New pensions regulations come into force from 30 November 2021 that set out additional conditions which must be met in order for members to have a statutory right to transfer their benefits out of the Scheme.

Trustees of occupational pension schemes, such as NGUKPS, are currently required to comply if a member requests a transfer and has a statutory right to do so, even if they have concerns about the transfer in relation to pension scams.

The new regulations, arising from the Pension Schemes Act 2021, ensure that trustees have the tools to act where suspicious about the circumstances that have prompted the transfer request are identified.
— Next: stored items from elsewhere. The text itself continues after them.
-- ==== Sys2Proof/Tests/Slice0.lean ====
section
/-! SUPPORT. Tests/Slice0.lean: small tests of single steps, their expected results taken from the spec's tables and examples or
worked out by hand, a term that each check of WellFormed refuses, and for every statement with hypotheses a state that meets
them. -/
namespace Sys2Proof.Tests
open Sys2Proof Sys2Proof.Machine

set_option Elab.async false

/-! ### States the tests start from -/

/-- Every domain on, port 0 released with its link up: port 0 is the admin port and owns partition 0, which holds all districts
(log entry 3). -/
def wOn : State :=
  let s0 := { State.reset with aoOn := true, ports := [(0, { released := true, perstN := true, busMaster := true })] }
  ((s0.setReg pPWR R.PWR_DOM_STS_LO 0xFFFFFFFF).setReg pPWR R.PWR_DOM_STS_HI 0x1FF).setReg (pHPT 0) R.HPT_STS 1

/-- Registers set: page, offset, value. -/
def regs (s : State) (l : List (Nat × Nat × Nat)) : State := l.foldl (fun a r => a.setReg r.1 r.2.1 r.2.2) s

/-- Bytes of memory set: key, count, value. -/
def withMem (s : State) (l : List (Nat × Nat × Nat)) : State := l.foldl (fun a p => a.store p.1 (leBytes p.2.2 p.2.1)) s

/-- A record from its fields: byte, low bit, value. -/
def mkD (l : List (Nat × Nat × Nat)) : Nat := l.foldl (fun a f => a + f.2.2 * 2 ^ (8 * f.1 + f.2.1)) 0

/-- Tile 0 with its SRAM ready and one descriptor in its queue. -/
def wTile (d : Nat) : State :=
  withMem (regs wOn [(0, R.TIL_SRAM_STS, 1), (0, R.TIL_SEQ_TAIL, 1), (pNMC 0, R.NMC_STS, 1)]) [(sramBase 0 + 0x400000, 64, d)]

/-! ### Descriptors that the checks accept -/

/-- A descriptor of every kind, with smallest extents and formats BF16 and FP32. -/
def dMma : Nat := mkD [(0, 0, 1), (20, 0, 0), (24, 0, 1), (24, 5, 1), (48, 0, 0xFFFFFFFFFFFF)]
def dCv (op out : Nat) : Nat := mkD [(0, 0, 2), (16, 0, 16), (18, 0, op), (19, 2, out), (48, 0, 0xFFFFFFFFFFFF)]
def dVch : Nat := mkD [(0, 0, 3), (20, 0, 1), (23, 0, 1), (24, 0, 4), (44, 0, 0xFFFFFFFFFFFFFFFF)]
def dRow (op f1 f2 : Nat) : Nat := mkD [(0, 0, 4), (16, 0, op), (31, 33, f1), (36, 33, f2), (52, 0, 0xFFFFFFFFFFFF)]
def dAtt (op : Nat) : Nat :=
  mkD [(0, 0, 5), (16, 0, 2048), (18, 0, op), (24, 0, 0x400), (24, 34, 0x480), (32, 17, 0x500), (40, 0, 0x1000), (40, 16, 0x2000)]
def dRoot (op : Nat) : Nat := mkD [(0, 0, 9), (18, 0, op)]
def dSyn (op : Nat) : Nat := mkD [(0, 0, 7), (16, 0, op), (24, 0, 1)]
def dMov : Nat := mkD [(0, 0, 6), (24, 0, 0x1000), (32, 0, 64), (36, 0, 1)]
def dUpd : Nat := mkD [(0, 0, 8), (2, 0, 5), (28, 0, 31)]

def winRecord : Nat :=
  mkD [(0x18, 0, 1), (0x19, 0, 1), (0x1A, 0, 1), (0x20, 0, 2), (0x24, 0, 2), (0x28, 0, 2), (0x30, 0, 2), (0x34, 0, 2)]
def attRecord : Nat := mkD [(0, 0, 1), (1, 0, 1), (2, 0, 1), (3, 0, 1), (0x10, 0, 0xFFFFFFFFFFFFFFFF)]
def backRecord : Nat :=
  mkD [(0, 0, 0x0101010101010101), (0x14, 0, 0xFFFFFFFFFFFFFFFFFFFFFFFFFFFFFFFF), (0x28, 0, 64)]

def wCv (op out : Nat) : State := withMem (wTile (dCv op out)) [(sramBase 0 + 1024, 64, winRecord)]
def wVch : State := withMem (wTile dVch) [(sramBase 0, 8, 0x05 + 0x28 * 2 ^ 8)]
def wAtt (op rec : Nat) : State := withMem (wTile (dAtt op)) [(sramBase 0 + 0x20000, 64, rec)]
def wRoot (op flags : Nat) : State :=
  withMem (regs (wTile (dRoot op)) [(pUPD, R.UPD_CTL, 1), (pUPD, R.UPD_ROOT_COUNT, 1)]) [(0, 64, mkD [(2, 0, 2), (3, 0, flags)])]
def wUpd : State :=
  { withMem (regs (wTile dUpd) [(pUPD, R.UPD_CTL, 1), (pUPD, R.UPD_SHARD_COUNT, 1)]) [(0, 128, mkD [(0x0C, 0, 32), (0x14, 0, 0xFFFFFFFFFFFFFFFF)])] with
    step := { gmv1 := true } }

/-- The step controller enabled, in a phase, the tile groups off. -/
def wStp (ph : Nat) (l : List (Nat × Nat × Nat)) : State := regs wOn ([(pPWR, R.PWR_DOM_STS_LO, 0xC0000000)] ++ [(pSTP, R.STP_CTL, 1), (pSTP, R.STP_STS, ph)] ++ l)

/-- The checks accept the descriptor of tile 0, and its effect meets no bad line. -/
def Ready (s : State) (mine : Nat → Bool) (check : State → DCtx → Meaning) (eff : State → DCtx → Eff) : Prop :=
  s.accepts 0 0 mine check = true ∧ s.effFails (s.ctxOf 0 0) (eff s (s.ctxOf 0 0)) = false

theorem ready {s : State} {mine check eff} (h : s.accepts 0 0 mine check = true) (hc : (s.upsets.isEmpty && s.poison.isEmpty) = true)
    (ho : (eff s (s.ctxOf 0 0)).overrun = false) : Ready s mine check eff := by
  simp only [Bool.and_eq_true, List.isEmpty_iff] at hc
  exact ⟨h, State.effFails_clean hc.1 hc.2 ho⟩

theorem witness_mma : Ready (wTile dMma) (fun d => dKind d == 1 || unitsOf (dKind d) == 0) mmaCheck mmaEff :=
  ready (by decide +kernel) (by decide +kernel) (by decide +kernel)
theorem witness_conv : Ready (wCv 0 0) (isConvOp 0) cvCheck convEff :=
  ready (by decide +kernel) (by decide +kernel) (by decide +kernel)
theorem witness_wgrad : Ready (wCv 1 0) (isConvOp 1) cvCheck wgradEff :=
  ready (by decide +kernel) (by decide +kernel) (by decide +kernel)
theorem witness_maxpool : Ready (wCv 2 1) (isConvOp 2) cvCheck maxpoolEff :=
  ready (by decide +kernel) (by decide +kernel) (by decide +kernel)
theorem witness_avgpool : Ready (wCv 3 1) (isConvOp 3) cvCheck avgpoolEff :=
  ready (by decide +kernel) (by decide +kernel) (by decide +kernel)
theorem witness_maxpoolB : Ready (wCv 4 1) (isConvOp 4) cvCheck maxpoolBEff :=
  ready (by decide +kernel) (by decide +kernel) (by decide +kernel)
theorem witness_avgpoolB : Ready (wCv 5 1) (isConvOp 5) cvCheck avgpoolBEff :=
  ready (by decide +kernel) (by decide +kernel) (by decide +kernel)
theorem witness_s2d : Ready (wCv 6 1) (isConvOp 6) cvCheck s2dEff :=
  ready (by decide +kernel) (by decide +kernel) (by decide +kernel)
theorem witness_d2s : Ready (wCv 7 1) (isConvOp 7) cvCheck d2sEff :=
  ready (by decide +kernel) (by decide +kernel) (by decide +kernel)

theorem witness_vch : (wVch.tile 0).actLoad = none ∧ wVch.accepts 0 0 (fun d => dKind d == 3) vchCheck = true ∧
    (let c := wVch.ctxOf 0 0
     let s1 := (wVch.jitScale c 2).jitScale c 3
     s1.effFails c (vchEff s1 c) = false) := by decide +kernel

/-- A row descriptor is ready. -/
def rowReady (op f1 f2 : Nat) : Prop := Ready (wTile (dRow op f1 f2)) (isRowOp op) rowCheck rowEff

theorem witness_lnormF : rowReady roLnormF 0 0 := ready (by decide +kernel) (by decide +kernel) (by decide +kernel)
theorem witness_rmsF : rowReady roRmsF 0 0 := ready (by decide +kernel) (by decide +kernel) (by decide +kernel)
theorem witness_softmaxF : rowReady roSoftmaxF 0 0 := ready (by decide +kernel) (by decide +kernel) (by decide +kernel)
theorem witness_logsmF : rowReady roLogsmF 0 0 := ready (by decide +kernel) (by decide +kernel) (by decide +kernel)
theorem witness_xentF : rowReady roXentF 0 16 := ready (by decide +kernel) (by decide +kernel) (by decide +kernel)
theorem witness_lnormB : rowReady roLnormB 0 0 := ready (by decide +kernel) (by decide +kernel) (by decide +kernel)
theorem witness_rmsB : rowReady roRmsB 0 0 := ready (by decide +kernel) (by decide +kernel) (by decide +kernel)
theorem witness_softmaxB : rowReady roSoftmaxB 0 0 := ready (by decide +kernel) (by decide +kernel) (by decide +kernel)
theorem witness_logsmB : rowReady roLogsmB 0 0 := ready (by decide +kernel) (by decide +kernel) (by decide +kernel)
theorem witness_xentB : rowReady roXentB 0 16 := ready (by decide +kernel) (by decide +kernel) (by decide +kernel)

theorem witness_attBlock : Ready (wAtt 0 attRecord) (isAttOp 0) attBlockCheck attBlockEff :=
  ready (by decide +kernel) (by decide +kernel) (by decide +kernel)
theorem witness_attMerge : Ready (wAtt 1 attRecord) (isAttOp 1) attMergeCheck attMergeEff :=
  ready (by decide +kernel) (by decide +kernel) (by decide +kernel)
theorem witness_bprep : Ready (wAtt 2 backRecord) (isAttOp 2) backCheck bprepEff :=
  ready (by decide +kernel) (by decide +kernel) (by decide +kernel)
theorem witness_bq : Ready (wAtt 3 backRecord) (isAttOp 3) backCheck bqEff :=
  ready (by decide +kernel) (by decide +kernel) (by decide +kernel)
theorem witness_bkv : Ready (wAtt 4 backRecord) (isAttOp 4) backCheck bkvEff :=
  ready (by decide +kernel) (by decide +kernel) (by decide +kernel)

/-- A root descriptor, the record's DONE clear or set. -/
theorem witness_root : Ready (wRoot 0 0) (isRootOp 0) rootCheck rootEff ∧ Ready (wRoot 1 0) (isRootOp 1) rootCheck rootEff ∧
    Ready (wRoot 2 0) (isRootOp 2) rootCheck rootEff ∧ Ready (wRoot 3 0) (isRootOp 3) rootCheck rootEff :=
  ⟨ready (by decide +kernel) (by decide +kernel) (by decide +kernel), ready (by decide +kernel) (by decide +kernel) (by decide +kernel),
   ready (by decide +kernel) (by decide +kernel) (by decide +kernel), ready (by decide +kernel) (by decide +kernel) (by decide +kernel)⟩
theorem witness_root_done : ([1, 2, 3, 4].all fun op =>
    (wRoot op (2 ^ rfDone)).accepts 0 0 (isRootOp op) rootCheck && (wRoot op (2 ^ rfDone)).rootFlag 0 rfDone &&
    (wRoot op 0).accepts 0 0 (isRootOp op) rootCheck && !(wRoot op 0).rootFlag 0 rfDone) = true := by decide +kernel

theorem witness_upd : wUpd.accepts 0 0 (fun d => dKind d == 8) updCheck = true ∧
    (let c := wUpd.ctxOf 0 0
     let r := wUpd.shardRec (udShard c.d)
     let g := wUpd.groupRec (shGroup r)
     wUpd.updSkewed c.d r g = false ∧
     (∀ p ∈ wUpd.updTakes c.site c.d r g ++ wUpd.updWrites c.d r g,
       wUpd.anyGranule p.1 p.2 State.targetWaits = false ∧ wUpd.anyGranule p.1 p.2 State.targetOff = false) ∧
     (wUpd.readRanges (wUpd.escalates c.d) (wUpd.updTakes c.site c.d r g)).2 = none) := by decide +kernel

theorem witness_sync : ([0, 1, 2, 3].all fun op => (wTile (dSyn op)).accepts 0 0 (isSynOp op) synCheck) = true ∧
    (wTile (dSyn 2)).isRunning 0 0 = false ∧
    ((wTile (dSyn 2)).addRun 0 (mkRun ((wTile (dSyn 2)).ctxOf 0 0) .working)).isRunning 0 0 = true := by decide +kernel

theorem witness_arrivals : (let s := { wOn with arrivals := [⟨0, 0, 1, 0⟩], signals := [{ sender := 0, target := 1, ctr := 0, inc := 1 }] }
    (s.arrivals.find? fun m => m.tile == 0).isSome = true ∧ s.blockRuns (pSQR (barrierHome 0 0)) = true ∧ s.live = true ∧
    (s.signals.find? fun m => m.sender == 0 && m.target == 1).isSome = true) := by decide +kernel

theorem witness_mov : (wTile dMov).movsAt 0 0 = [] ∧ (wTile dMov).accepts 0 0 isMovKind State.movCheck = true ∧
    ((wTile dMov).pickEngine 0).isSome = true ∧
    ((wTile dMov).newXfer { owner := ⟨0, 0, false⟩, tile := 0, d := dMov, part := 0, engine := 0, issued := 0 }).movsAt 0 0 ≠ [] := by decide +kernel

/-! ### Sequencer and housekeeping commands -/

def wT (d : Nat) (l : List (Nat × Nat × Nat)) (f : TileState → TileState) : State := (regs (wTile d) l).modTile 0 f
/-- An MMA of phase 3 with DEFER and a tensor record. -/
def dDef : Nat := mkD [(0, 0, 1), (1, 2, 1), (2, 0, 3), (24, 0, 1), (24, 5, 1), (48, 0, 0xFFFFFFFF)]
/-- A parked product in the state `st`. -/
def wParked (st : RunSt) : TileState → TileState := fun t => { t with running := [⟨9, dDef, 0, true, st, false, [], [], [], [], [], none⟩] }

theorem witness_tail : isSite 0 = true ∧ wOn.mayWrite .supervisor 0 R.TIL_SEQ_TAIL = true ∧ wOn.mayWrite .supervisor 0 R.TIL_SEQ_CTL = true ∧
    tailOk 256 (wOn.head 0) (wOn.tail 0) 256 = true ∧ tailOk 256 (wOn.head 0) (wOn.tail 0) 257 = false ∧
    wOn.mayWrite .supervisor 0 R.TIL_BWD_CTL = true ∧
    ((wT dMma [] fun t => { t with halted := some ⟨0, false, false⟩ }).tile 0).halted.isSome = true ∧
    (wT dMma [] fun t => { t with halted := some ⟨0, false, false⟩ }).mayWrite .supervisor 0 R.TIL_SEQ_CTL = true := by decide +kernel

theorem witness_retire : (let s := (wTile (dSyn 1)).addRun 0 (mkRun ((wTile (dSyn 1)).ctxOf 0 0) .done);
    ((s.retiring 0 0).any fun r => ((s.settleMov 0 r).retiring 0 0).any fun r' => (s.settleMov 0 r).runOver 0 r' &&
      !(s.settleMov 0 r).runHalted 0 r') = true ∧ s.live = true ∧ s.siteOn 0 = true ∧ s.clocked 0 = true ∧ s.frozen 0 = false) := by
  decide +kernel

theorem witness_stall : (let s := regs (wTile dMma) [(0, R.TIL_SEQ_WDOG, 1)];
    s.seqUp 0 = true ∧ s.unretired 0 = [0] ∧ s.fld 0 R.TIL_SEQ_WDOG 23 0 ≠ 0 ∧ s.isRunning 0 0 = false ∧ (s.tile 0).stallFor ≠ some 0) := by
  decide +kernel

theorem witness_parkTile : (let s := regs (wTile (dDef + 0xFFFF * 2 ^ (8 * 52))) [(0, R.TIL_BWD_CTL, 2)]; let c := s.ctxOf 0 0;
    s.inWindow 0 0 = true ∧ s.deferActive c = true ∧ (s.tile 0).overflowed.contains 0 = false ∧ s.exciseHit c.d c.stamp = false ∧
    (s.tile 0).halted ≠ some ⟨0, false, false⟩ ∧ s.frozenSkip c = .no ∧
    (s.recAddrs c (s.parkMeaning c).recs).any s.targetWaits = false ∧
    lowest (s.commonReasons c ++ (s.parkMeaning c).reasons ++ s.recReasons c (s.recAddrs c (s.parkMeaning c).recs)) = none ∧
    (s.tile 0).parked.length < 64) := by decide +kernel

theorem witness_parkedIssue : (let s := wT (dSyn 0) [] (wParked .yielded);
      ((s.yieldedRun 0).filter (s.canResume 0)).isSome = true) ∧
    (let s := wT (dSyn 0) [(pSTP, R.STP_CTL, 1)] fun t => { t with parked := [⟨9, dDef, 0⟩] };
      (s.yieldedRun 0).filter (s.canResume 0) = none ∧ (s.canIssueParked 0).any (fun p => s.canStart 0 0 p.desc) = true) := by decide +kernel

theorem witness_yield : (let s := wT (dMma + 2 ^ (8 * 24 + 19)) [] (wParked .done); let s1 := s.yieldAll 0;
    s.seqUp 0 = true ∧ (s.tile 0).running.any atChunkEnd = true ∧ s.drainPending 0 = false ∧
    (s1.window 0).any (fun p => unitsOf (dKind (s1.descAt 0 p)) % 2 == 1 && s1.canIssue 0 p) = true) := by decide +kernel

theorem witness_frozen : (let s := withMem (regs (wTile dDef) [(0, R.TIL_BWD_CTL, 1)]) [(0, 1, 64), (8, 1, 1)];
    s.inWindow 0 0 = true ∧ s.frozenSkip (s.ctxOf 0 0) = .yes) := by decide +kernel

theorem witness_excise : (let s := regs (wTile dDef) [(pSTP, R.STP_EXCISE_MAP, 1)];
    s.inWindow 0 0 = true ∧ s.exciseHit (s.ctxOf 0 0).d (s.ctxOf 0 0).stamp = true) := by decide +kernel

theorem witness_clock : (let s := regs wOn [(0, R.TIL_SRAM_STS, 1)];
      s.live = true ∧ s.siteOn 0 = true ∧ bit (s.reg 0 R.TIL_CLK_CTL) 0 = false ∧ (s.tile 0).running = [] ∧
      s.someIssue 0 = false ∧ s.pwr.gov.filling.contains 0 = false) ∧
    (let s := wT dMma [] fun t => { t with clkStopped := true };
      s.someIssue 0 = true ∧ (s.tile 0).clkStopped = true ∧ s.holding = false ∧ s.wakeLeft 0 = true ∧ s.firstInLine 0 0 256 = true) := by
  decide +kernel

theorem witness_scrub : (let s := regs wOn [(0, R.TIL_SRAM_STS, 1), (0, R.TIL_SRAM_SCRUB, 1)]; let line := sramBase 0 / 64;
    s.tileAt 0 = some 0 ∧ s.siteOn 0 = true ∧ s.fld 0 R.TIL_SRAM_SCRUB 15 0 ≠ 0 ∧ (s.lineUpset line .clean).lineCe line = false ∧
    (s.lineUpset line .correctable).lineCe line = true ∧ (s.lineUpset line .uncorrectable).lineBad line = true ∧
    wOn.siteOn 0 = true ∧ bit (wOn.reg 0 R.TIL_SRAM_STS) 0 = false) := by decide +kernel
What do the new regulations involve?

Trustees will be required to ensure that at least one of four specified conditions is met before a statutory transfer is made:

The receiving scheme must be within a list of types of receiving scheme which present a low scams risk
In the case of a transfer to an occupational pension scheme not of a type on that list, the member can demonstrate an ‘employment link’ with the proposed receiving scheme
The member can demonstrate a ‘residency link’ to a proposed receiving scheme that is a Qualifying Recognised Overseas Pension Scheme (QROPS); and
The trustees will consider whether any specified red flags and amber flags are present:
if none are present, the transfer can proceed; but
if there are red flags the transfer cannot proceed; and
if there are no red flags but there are amber flags, the transfer can only proceed if the member receives pension transfer scams guidance from the Money and Pensions Service (MaPS).
The Scheme Trustees are currently updating the steps of their transfer process to reflect the new regulations.

For active and deferred members who are considering transferring their benefits after 30 November 2021, the process may take slightly longer to allow for the additional steps and checks required.